S1217GB and S1217GC Corporation Tax Act 2009

The amount of Theatre Tax Relief (TTR) to which a Theatrical Production Company (TPC) is entitled in respect of a separate theatrical trade is determined by the amount of core expenditure (TTR50010) that is EEA expenditure.

The services provided by third parties may take place in several locations at once.  Furthermore, specific elements of theatrical productions may be outsourced.

Services are provided from within the EEA if they are carried out within the EEA.

Example 1

An actor is asked to take part in rehearsals in the EEA.

The nature of the actor’s service is the provision of a specialist performance required for a specific scene as part of the production phase for the theatrical production.

Rehearsing is a production activity and so the costs directly associated with it are items of core expenditure.

Because the performance takes place in the EEA, the actor’s service is provided from within the EEA.  The actor’s fee is therefore both core expenditure EEA expenditure.

Example 2

Having decided to proceed with the making of a theatrical production, a TPC engages a script writer to re-draft the script used during the development phase.

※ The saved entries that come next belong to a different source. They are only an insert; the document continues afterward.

-- ==== Sys2Proof/Laws/Each.lean ====
section
/-! SUPPORT. What holds of a loop over numbered units when it holds of each of its steps. -/
namespace Sys2Proof.Machine

/-- What every step leaves as it was, the loop leaves as it was. -/
theorem eachN_keeps {α : Type} (g : Dev → α) (f : Nat → Dev → Dev) (l : List Nat) (h : ∀ i, i ∈ l → ∀ d, g (f i d) = g d) (d : Dev) :
    g (eachN l f d) = g d := by
  induction l generalizing d with
  | nil => rfl
  | cons i r ih =>
    have hr := ih (fun j hj => h j (List.mem_cons_of_mem i hj)) (f i d)
    exact hr.trans (h i List.mem_cons_self d)

/-- What every step leaves as it was, the loop leaves as it was. -/
theorem each_keeps {α : Type} (g : Dev → α) (n : Nat) (f : Nat → Dev → Dev) (h : ∀ i, i < n → ∀ d, g (f i d) = g d) (d : Dev) :
    g (each n f d) = g d :=
  eachN_keeps g f _ (fun i hi => h i (List.mem_range.mp hi)) d

/-- What every step preserves, the loop preserves. -/
theorem eachN_preserves (P : Dev → Prop) (f : Nat → Dev → Dev) (l : List Nat) (h : ∀ i, i ∈ l → ∀ d, P d → P (f i d)) (d : Dev) (hd : P d) :
    P (eachN l f d) := by
  induction l generalizing d with
  | nil => exact hd
  | cons i r ih => exact ih (fun j hj => h j (List.mem_cons_of_mem i hj)) (f i d) (h i List.mem_cons_self d hd)

/-- What every step preserves, the loop preserves. -/
theorem each_preserves (P : Dev → Prop) (n : Nat) (f : Nat → Dev → Dev) (h : ∀ i, i < n → ∀ d, P d → P (f i d)) (d : Dev) (hd : P d) :
    P (each n f d) :=
  eachN_preserves P f _ (fun i hi => h i (List.mem_range.mp hi)) d hd

theorem each_succ (n : Nat) (f : Nat → Dev → Dev) (d : Dev) : each (n + 1) f d = f n (each n f d) := by
  simp [each, eachN, List.range_succ]

/-- Where step `i` works on unit `i` alone, the loop does to each unit what its step does. -/
theorem each_at {α : Type} (g : Nat → Dev → α) (f : Nat → Dev → Dev) (k : Nat → α → α) (hs : ∀ i d, g i (f i d) = k i (g i d))
    (ho : ∀ i j d, j ≠ i → g j (f i d) = g j d) (n j : Nat) (d : Dev) : g j (each n f d) = if j < n then k j (g j d) else g j d := by
  induction n with
  | zero => simp [each, eachN]
  | succ n ih =>
    rw [each_succ]
    by_cases h : j = n
    · subst h
      rw [hs, ih, if_neg (Nat.lt_irrefl _), if_pos (Nat.lt_succ_self _)]
    · rw [ho n j _ h, ih]
      have : (j < n) ↔ (j < n + 1) := by omega
      simp only [this]

end Sys2Proof.Machine
end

The nature of the service provided is the provision of a revised script.

Revising the script after a decision has been made to go ahead with a theatrical production is a production activity and so the costs directly associated with it are items of core expenditure.

Because the script is written outside of the EEA, the script writer’s service is provided from outside the EEA.  The script writer’s fee is therefore core expenditure but not EEA expenditure.

See TTR50110 for information about the apportionment of expenditure related to services provided both within and without the EEA.